PROMPT: Please write out exactly the lines of the data below from the line holding "-- ==== Sys2Proof/Machine/ControlTransfer.lean" through the line holding "### Encoding -/", and leave out the rest.

RAW DATA:
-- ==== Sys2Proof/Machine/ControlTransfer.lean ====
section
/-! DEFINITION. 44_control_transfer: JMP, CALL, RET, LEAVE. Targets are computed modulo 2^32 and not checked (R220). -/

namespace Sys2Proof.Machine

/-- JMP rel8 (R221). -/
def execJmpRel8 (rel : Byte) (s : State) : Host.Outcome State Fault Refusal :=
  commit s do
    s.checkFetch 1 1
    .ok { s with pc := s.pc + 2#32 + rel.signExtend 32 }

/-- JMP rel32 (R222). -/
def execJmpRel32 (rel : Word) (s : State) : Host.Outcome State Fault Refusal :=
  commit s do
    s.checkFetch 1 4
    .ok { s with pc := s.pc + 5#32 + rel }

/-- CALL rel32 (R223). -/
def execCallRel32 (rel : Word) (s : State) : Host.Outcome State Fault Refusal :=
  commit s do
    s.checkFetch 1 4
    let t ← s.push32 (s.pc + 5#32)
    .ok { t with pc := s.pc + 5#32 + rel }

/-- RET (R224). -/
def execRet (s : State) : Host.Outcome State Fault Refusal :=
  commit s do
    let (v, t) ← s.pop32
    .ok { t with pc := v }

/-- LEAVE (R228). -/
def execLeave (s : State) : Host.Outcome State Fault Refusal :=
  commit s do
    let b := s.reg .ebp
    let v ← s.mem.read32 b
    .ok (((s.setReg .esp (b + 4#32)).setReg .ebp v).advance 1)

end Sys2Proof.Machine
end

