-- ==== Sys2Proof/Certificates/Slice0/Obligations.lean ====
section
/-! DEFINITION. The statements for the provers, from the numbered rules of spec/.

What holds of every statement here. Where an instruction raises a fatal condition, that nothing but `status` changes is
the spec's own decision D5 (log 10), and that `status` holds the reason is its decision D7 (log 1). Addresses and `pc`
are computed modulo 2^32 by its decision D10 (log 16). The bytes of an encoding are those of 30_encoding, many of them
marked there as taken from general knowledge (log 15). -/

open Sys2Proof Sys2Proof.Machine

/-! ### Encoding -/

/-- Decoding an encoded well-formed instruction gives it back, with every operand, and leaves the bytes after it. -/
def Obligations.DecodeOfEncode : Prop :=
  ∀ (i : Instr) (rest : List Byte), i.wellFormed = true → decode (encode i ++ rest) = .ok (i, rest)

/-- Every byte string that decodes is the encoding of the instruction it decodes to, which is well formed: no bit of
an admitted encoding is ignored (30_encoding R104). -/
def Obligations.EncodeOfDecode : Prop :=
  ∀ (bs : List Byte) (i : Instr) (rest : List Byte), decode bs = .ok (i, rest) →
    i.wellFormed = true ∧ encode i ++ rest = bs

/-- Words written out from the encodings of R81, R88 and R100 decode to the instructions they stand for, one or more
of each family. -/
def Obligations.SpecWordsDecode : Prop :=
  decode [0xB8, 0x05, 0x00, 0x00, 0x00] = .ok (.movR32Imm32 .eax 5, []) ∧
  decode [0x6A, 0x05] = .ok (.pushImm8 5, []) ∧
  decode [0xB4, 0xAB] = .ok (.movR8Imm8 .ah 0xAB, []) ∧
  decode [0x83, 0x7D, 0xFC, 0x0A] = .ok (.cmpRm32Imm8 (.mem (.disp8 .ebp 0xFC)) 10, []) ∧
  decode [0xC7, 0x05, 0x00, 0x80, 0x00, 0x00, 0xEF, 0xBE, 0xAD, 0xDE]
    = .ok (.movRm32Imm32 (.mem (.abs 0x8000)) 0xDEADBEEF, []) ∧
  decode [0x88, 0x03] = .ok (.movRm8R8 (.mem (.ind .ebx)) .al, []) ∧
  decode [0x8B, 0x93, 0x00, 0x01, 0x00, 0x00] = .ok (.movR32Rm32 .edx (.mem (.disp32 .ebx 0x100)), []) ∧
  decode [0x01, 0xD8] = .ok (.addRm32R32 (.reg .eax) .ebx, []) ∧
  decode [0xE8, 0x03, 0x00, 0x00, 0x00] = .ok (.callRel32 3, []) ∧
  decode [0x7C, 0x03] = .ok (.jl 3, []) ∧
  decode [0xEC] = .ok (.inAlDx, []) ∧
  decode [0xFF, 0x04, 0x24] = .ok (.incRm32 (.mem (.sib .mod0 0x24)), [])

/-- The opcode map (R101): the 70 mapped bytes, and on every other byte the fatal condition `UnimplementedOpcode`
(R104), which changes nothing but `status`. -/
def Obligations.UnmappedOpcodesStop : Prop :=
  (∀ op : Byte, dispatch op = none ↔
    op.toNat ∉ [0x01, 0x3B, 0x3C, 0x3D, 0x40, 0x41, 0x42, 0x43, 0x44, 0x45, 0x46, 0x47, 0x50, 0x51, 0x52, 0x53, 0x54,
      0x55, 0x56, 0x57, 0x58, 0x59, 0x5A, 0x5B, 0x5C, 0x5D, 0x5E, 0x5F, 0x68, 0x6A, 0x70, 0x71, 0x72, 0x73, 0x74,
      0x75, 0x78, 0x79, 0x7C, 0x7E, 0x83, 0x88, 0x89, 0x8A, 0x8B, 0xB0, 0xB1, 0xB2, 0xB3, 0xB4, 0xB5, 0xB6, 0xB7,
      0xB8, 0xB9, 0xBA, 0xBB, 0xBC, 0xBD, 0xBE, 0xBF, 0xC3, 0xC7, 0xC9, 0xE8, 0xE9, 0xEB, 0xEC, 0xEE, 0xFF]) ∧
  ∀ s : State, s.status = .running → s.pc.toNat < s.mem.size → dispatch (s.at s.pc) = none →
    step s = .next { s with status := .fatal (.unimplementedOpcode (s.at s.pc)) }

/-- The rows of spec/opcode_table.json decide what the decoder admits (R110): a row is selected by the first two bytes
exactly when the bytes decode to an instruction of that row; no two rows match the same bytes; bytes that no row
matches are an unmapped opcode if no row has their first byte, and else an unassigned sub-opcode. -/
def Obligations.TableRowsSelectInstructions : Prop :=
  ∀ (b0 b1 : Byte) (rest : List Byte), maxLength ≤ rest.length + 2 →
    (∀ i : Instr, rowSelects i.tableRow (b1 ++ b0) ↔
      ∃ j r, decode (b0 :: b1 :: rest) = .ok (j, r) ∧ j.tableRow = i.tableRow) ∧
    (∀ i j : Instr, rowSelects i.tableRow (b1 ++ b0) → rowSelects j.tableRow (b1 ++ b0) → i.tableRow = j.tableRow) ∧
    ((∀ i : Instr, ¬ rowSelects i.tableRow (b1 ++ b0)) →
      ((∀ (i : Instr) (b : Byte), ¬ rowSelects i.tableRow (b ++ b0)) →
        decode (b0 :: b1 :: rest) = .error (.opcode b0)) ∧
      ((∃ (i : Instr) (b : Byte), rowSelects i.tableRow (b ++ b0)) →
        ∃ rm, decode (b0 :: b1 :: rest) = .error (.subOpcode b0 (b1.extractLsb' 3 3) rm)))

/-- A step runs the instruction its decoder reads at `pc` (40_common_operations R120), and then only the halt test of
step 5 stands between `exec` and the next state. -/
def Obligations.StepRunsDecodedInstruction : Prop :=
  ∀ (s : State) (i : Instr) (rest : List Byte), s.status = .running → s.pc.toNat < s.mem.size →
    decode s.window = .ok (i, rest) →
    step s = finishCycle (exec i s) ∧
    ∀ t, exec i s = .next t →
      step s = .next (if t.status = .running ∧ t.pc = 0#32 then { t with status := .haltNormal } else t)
* * *
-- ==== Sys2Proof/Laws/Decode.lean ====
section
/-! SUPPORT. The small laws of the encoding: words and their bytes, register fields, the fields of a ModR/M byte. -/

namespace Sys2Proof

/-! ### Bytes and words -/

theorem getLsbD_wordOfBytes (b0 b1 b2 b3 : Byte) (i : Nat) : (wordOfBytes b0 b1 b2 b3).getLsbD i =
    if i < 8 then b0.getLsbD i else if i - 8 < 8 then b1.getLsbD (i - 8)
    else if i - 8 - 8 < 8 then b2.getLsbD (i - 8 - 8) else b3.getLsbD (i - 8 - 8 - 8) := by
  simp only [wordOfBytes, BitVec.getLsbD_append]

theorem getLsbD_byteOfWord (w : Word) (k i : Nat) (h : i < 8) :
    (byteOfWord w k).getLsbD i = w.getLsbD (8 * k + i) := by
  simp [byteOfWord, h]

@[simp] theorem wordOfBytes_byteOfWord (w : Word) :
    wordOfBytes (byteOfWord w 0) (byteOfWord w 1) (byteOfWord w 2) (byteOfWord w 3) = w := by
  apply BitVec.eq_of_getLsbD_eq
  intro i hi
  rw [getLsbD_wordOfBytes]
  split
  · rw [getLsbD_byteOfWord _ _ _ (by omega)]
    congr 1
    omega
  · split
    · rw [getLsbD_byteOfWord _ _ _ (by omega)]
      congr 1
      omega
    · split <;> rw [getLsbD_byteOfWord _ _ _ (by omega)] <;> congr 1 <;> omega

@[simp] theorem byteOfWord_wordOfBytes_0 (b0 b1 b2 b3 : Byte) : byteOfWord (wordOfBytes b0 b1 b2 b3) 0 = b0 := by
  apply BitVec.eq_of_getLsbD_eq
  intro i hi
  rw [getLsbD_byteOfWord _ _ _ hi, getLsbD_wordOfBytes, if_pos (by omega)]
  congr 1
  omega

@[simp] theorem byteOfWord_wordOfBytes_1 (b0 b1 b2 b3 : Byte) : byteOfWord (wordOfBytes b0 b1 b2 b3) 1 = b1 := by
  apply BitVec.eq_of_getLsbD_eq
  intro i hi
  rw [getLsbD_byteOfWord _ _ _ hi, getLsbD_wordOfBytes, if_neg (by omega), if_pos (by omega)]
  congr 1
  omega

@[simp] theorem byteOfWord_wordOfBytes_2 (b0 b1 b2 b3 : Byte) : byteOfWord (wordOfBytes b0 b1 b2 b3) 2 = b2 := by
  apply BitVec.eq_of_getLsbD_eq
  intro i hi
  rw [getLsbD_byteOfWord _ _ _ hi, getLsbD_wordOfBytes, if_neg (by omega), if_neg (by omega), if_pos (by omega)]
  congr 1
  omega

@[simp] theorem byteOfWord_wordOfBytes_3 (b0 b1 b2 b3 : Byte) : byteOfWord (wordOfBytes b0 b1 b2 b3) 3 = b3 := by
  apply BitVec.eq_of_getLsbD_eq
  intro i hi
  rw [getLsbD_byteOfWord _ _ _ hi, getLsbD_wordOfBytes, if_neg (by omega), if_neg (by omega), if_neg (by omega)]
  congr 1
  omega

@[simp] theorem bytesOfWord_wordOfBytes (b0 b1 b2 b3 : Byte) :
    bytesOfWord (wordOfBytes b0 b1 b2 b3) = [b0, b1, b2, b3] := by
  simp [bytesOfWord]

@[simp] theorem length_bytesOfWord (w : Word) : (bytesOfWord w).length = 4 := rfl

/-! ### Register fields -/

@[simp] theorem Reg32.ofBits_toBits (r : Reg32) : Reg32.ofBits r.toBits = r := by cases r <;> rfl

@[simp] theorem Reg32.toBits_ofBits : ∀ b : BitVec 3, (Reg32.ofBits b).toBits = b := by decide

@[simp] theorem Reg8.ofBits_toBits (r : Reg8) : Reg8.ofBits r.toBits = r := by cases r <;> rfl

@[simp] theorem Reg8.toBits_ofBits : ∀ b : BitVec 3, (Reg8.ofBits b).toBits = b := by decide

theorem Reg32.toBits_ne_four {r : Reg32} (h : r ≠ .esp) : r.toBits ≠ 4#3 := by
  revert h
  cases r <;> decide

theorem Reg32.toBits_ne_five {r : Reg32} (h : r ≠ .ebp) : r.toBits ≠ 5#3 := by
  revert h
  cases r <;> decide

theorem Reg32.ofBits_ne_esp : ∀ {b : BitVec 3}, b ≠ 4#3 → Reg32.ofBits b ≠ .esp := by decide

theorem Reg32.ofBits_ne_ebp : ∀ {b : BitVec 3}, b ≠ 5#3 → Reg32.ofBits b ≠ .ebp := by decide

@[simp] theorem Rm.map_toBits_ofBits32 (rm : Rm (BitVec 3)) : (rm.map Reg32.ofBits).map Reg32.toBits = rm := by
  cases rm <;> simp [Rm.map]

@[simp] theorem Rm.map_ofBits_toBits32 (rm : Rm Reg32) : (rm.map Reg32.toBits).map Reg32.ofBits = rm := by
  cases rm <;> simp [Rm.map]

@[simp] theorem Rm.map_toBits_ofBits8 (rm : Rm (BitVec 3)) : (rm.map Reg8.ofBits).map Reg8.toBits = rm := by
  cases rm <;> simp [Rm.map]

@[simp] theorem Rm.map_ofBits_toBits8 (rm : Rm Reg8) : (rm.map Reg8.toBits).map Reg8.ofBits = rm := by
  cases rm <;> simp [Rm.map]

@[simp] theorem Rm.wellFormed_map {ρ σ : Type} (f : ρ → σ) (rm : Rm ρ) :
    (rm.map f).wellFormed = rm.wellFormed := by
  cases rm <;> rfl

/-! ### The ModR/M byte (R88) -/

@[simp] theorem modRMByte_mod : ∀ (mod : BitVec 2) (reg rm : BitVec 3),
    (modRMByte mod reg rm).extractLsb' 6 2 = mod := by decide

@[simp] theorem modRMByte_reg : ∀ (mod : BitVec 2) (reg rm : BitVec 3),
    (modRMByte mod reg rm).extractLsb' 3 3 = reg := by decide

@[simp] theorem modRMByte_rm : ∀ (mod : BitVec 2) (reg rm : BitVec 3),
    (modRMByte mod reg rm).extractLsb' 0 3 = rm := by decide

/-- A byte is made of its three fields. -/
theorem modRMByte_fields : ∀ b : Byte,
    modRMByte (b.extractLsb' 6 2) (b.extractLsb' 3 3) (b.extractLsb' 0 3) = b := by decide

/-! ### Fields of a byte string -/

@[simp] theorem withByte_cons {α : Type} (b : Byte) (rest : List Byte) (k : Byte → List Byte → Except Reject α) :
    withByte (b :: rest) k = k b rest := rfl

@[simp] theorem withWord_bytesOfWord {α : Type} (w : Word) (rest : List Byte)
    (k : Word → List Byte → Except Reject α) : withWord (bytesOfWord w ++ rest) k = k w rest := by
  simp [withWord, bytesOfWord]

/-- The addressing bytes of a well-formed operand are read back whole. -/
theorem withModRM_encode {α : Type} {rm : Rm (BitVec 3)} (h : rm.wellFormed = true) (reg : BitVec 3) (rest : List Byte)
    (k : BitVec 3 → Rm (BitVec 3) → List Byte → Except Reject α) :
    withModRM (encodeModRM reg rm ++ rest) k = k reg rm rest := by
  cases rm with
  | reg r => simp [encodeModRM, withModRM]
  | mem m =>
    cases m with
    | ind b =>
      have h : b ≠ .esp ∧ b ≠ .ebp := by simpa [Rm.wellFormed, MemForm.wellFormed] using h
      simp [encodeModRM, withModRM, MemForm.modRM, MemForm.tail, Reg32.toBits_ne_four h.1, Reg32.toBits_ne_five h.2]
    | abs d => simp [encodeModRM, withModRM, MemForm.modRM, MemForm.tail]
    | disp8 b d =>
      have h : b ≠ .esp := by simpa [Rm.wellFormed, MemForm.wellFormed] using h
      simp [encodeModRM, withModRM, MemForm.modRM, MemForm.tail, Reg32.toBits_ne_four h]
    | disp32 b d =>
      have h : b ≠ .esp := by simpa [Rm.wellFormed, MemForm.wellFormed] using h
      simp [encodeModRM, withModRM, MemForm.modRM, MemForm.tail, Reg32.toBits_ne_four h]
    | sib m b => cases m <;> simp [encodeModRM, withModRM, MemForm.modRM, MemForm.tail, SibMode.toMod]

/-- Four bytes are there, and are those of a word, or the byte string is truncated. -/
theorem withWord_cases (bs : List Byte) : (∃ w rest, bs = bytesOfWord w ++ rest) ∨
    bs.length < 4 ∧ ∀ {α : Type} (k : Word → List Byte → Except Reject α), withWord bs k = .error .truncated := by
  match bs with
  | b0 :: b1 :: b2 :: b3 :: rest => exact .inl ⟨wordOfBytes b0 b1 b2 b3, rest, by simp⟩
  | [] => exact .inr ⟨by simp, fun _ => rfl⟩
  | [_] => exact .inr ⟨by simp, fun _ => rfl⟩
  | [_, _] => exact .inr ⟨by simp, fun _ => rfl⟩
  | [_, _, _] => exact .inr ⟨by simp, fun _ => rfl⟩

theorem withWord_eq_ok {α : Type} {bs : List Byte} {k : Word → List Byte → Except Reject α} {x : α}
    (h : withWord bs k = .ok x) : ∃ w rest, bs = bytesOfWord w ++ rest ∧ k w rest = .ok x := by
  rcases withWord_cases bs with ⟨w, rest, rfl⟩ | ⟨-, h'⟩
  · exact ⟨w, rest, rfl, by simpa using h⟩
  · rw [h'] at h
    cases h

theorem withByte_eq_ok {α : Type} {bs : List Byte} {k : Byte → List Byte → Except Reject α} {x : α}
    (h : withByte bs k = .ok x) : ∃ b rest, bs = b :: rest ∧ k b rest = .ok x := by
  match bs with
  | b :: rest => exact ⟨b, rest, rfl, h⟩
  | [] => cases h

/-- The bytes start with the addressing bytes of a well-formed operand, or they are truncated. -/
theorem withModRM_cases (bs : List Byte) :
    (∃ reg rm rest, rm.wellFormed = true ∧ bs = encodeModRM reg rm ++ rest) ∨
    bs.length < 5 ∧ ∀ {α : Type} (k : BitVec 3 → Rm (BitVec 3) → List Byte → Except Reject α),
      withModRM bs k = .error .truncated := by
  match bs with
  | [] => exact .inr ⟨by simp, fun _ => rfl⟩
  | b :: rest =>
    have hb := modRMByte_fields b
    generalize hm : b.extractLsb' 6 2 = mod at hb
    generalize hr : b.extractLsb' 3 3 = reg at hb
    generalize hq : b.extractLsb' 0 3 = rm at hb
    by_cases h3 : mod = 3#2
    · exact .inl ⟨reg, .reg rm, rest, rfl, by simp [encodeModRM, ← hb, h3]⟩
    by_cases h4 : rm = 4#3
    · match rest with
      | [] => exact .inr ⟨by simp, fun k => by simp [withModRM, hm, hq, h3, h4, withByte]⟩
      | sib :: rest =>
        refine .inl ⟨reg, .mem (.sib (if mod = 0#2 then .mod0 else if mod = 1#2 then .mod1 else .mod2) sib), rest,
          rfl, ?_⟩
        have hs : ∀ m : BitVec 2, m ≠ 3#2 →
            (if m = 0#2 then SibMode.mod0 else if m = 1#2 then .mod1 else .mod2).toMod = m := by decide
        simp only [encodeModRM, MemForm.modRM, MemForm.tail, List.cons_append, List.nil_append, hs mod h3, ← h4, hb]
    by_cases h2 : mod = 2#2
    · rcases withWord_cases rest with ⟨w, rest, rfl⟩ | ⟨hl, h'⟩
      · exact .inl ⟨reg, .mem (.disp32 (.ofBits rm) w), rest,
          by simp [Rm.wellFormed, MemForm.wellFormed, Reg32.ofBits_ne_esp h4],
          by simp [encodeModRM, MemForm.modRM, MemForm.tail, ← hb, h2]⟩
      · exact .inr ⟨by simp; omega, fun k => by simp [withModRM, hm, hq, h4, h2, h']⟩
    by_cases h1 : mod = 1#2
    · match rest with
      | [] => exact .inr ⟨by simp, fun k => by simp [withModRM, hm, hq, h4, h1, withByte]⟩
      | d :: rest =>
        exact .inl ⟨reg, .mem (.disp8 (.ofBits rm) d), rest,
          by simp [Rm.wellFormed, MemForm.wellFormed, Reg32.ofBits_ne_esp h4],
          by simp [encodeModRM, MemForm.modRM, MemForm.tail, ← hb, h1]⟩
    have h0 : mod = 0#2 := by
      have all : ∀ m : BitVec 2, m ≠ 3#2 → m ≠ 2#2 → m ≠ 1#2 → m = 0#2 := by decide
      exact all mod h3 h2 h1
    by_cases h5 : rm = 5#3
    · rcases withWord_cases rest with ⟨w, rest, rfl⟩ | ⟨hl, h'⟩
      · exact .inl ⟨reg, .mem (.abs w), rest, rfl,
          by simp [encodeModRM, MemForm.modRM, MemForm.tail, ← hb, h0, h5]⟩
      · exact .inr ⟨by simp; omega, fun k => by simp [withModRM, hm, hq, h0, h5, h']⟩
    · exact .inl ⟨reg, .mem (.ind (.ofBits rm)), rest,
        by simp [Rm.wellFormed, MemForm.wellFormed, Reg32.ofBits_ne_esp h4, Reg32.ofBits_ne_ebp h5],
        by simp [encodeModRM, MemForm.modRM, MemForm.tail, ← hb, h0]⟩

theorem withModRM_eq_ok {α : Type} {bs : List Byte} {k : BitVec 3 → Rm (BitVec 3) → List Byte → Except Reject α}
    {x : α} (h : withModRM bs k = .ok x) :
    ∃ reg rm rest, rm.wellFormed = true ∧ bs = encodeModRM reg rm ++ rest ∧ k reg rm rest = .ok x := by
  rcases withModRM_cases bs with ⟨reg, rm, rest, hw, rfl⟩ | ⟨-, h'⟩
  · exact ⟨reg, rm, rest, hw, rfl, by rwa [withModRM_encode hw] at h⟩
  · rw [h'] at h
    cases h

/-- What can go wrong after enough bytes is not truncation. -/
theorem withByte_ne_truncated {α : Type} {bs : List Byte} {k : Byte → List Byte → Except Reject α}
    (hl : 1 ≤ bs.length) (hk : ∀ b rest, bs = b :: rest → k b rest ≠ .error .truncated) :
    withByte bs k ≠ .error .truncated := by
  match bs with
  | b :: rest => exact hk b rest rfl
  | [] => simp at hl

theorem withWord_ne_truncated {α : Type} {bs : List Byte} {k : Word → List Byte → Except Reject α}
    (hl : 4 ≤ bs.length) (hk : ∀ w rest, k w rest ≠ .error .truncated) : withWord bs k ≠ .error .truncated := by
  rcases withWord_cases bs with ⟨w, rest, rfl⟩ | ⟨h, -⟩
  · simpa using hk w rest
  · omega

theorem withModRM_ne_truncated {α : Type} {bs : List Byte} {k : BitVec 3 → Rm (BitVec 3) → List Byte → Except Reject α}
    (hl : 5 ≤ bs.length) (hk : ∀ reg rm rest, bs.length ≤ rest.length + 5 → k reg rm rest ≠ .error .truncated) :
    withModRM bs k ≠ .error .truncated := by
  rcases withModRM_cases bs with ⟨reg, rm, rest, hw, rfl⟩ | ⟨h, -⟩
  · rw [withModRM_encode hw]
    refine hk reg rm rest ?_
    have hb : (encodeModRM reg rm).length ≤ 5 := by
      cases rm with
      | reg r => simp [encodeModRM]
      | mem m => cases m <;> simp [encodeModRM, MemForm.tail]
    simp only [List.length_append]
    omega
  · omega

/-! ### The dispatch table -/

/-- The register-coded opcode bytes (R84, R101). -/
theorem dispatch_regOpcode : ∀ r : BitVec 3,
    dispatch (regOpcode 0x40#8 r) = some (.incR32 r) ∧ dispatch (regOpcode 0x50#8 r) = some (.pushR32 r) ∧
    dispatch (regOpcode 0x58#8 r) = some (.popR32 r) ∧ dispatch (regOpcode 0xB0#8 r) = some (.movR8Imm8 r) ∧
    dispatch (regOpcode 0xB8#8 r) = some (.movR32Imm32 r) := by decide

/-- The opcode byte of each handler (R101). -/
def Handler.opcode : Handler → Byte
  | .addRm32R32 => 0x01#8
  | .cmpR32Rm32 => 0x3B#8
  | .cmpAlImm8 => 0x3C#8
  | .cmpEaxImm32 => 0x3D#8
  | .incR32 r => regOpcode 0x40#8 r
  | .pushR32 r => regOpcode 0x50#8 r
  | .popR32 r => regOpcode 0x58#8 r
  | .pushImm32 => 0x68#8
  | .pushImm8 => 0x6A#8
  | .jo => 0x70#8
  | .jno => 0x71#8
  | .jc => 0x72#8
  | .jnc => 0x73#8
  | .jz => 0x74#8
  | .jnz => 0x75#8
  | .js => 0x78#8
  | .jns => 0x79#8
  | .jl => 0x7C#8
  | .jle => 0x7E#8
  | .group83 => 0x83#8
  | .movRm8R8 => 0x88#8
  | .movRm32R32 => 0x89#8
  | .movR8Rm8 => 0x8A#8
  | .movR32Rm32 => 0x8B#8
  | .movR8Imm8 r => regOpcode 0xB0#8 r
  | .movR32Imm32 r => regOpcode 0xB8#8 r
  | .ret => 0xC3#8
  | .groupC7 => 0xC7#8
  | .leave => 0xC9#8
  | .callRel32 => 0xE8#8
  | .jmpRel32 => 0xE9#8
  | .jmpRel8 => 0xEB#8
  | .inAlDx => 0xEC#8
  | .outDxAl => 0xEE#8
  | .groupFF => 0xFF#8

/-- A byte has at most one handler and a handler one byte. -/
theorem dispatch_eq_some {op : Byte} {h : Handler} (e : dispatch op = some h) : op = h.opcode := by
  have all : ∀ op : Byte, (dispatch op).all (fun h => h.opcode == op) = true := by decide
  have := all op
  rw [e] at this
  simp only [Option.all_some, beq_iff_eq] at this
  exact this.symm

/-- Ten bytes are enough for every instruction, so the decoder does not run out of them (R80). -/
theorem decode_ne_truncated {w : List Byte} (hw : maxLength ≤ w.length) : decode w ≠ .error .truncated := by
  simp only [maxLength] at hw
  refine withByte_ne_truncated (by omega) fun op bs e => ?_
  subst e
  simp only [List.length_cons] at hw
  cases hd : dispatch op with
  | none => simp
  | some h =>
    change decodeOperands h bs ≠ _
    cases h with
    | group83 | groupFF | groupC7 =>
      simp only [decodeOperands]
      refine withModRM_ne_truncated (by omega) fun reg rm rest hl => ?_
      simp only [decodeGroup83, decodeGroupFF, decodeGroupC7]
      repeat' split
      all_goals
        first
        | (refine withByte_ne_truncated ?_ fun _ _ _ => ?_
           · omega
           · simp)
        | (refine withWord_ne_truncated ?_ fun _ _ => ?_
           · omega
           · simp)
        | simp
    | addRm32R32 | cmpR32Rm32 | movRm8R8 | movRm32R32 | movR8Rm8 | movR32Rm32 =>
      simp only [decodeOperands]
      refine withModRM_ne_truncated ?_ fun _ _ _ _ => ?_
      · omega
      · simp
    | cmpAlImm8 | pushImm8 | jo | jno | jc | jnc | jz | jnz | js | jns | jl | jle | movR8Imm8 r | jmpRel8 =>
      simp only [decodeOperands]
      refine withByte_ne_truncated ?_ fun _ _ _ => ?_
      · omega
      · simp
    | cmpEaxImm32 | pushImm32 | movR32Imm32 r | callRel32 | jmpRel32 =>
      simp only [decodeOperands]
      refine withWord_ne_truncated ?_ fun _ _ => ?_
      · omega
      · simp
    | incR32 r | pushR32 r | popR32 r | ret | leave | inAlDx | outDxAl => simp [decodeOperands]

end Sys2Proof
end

EXERCISE SOLUTION:
-- ==== Sys2Proof/Machine/ControlTransfer.lean ====
section
/-! DEFINITION. 44_control_transfer: JMP, CALL, RET, LEAVE. Targets are computed modulo 2^32 and not checked (R220). -/

namespace Sys2Proof.Machine

/-- JMP rel8 (R221). -/
def execJmpRel8 (rel : Byte) (s : State) : Host.Outcome State Fault Refusal :=
  commit s do
    s.checkFetch 1 1
    .ok { s with pc := s.pc + 2#32 + rel.signExtend 32 }

/-- JMP rel32 (R222). -/
def execJmpRel32 (rel : Word) (s : State) : Host.Outcome State Fault Refusal :=
  commit s do
    s.checkFetch 1 4
    .ok { s with pc := s.pc + 5#32 + rel }

/-- CALL rel32 (R223). -/
def execCallRel32 (rel : Word) (s : State) : Host.Outcome State Fault Refusal :=
  commit s do
    s.checkFetch 1 4
    let t ← s.push32 (s.pc + 5#32)
    .ok { t with pc := s.pc + 5#32 + rel }

/-- RET (R224). -/
def execRet (s : State) : Host.Outcome State Fault Refusal :=
  commit s do
    let (v, t) ← s.pop32
    .ok { t with pc := v }

/-- LEAVE (R228). -/
def execLeave (s : State) : Host.Outcome State Fault Refusal :=
  commit s do
    let b := s.reg .ebp
    let v ← s.mem.read32 b
    .ok (((s.setReg .esp (b + 4#32)).setReg .ebp v).advance 1)

end Sys2Proof.Machine
end

-- ==== Sys2Proof/Certificates/Slice0/Obligations.lean ====
section
/-! DEFINITION. The statements for the provers, from the numbered rules of spec/.

What holds of every statement here. Where an instruction raises a fatal condition, that nothing but `status` changes is
the spec's own decision D5 (log 10), and that `status` holds the reason is its decision D7 (log 1). Addresses and `pc`
are computed modulo 2^32 by its decision D10 (log 16). The bytes of an encoding are those of 30_encoding, many of them
marked there as taken from general knowledge (log 15). -/

open Sys2Proof Sys2Proof.Machine

/-! ### Encoding -/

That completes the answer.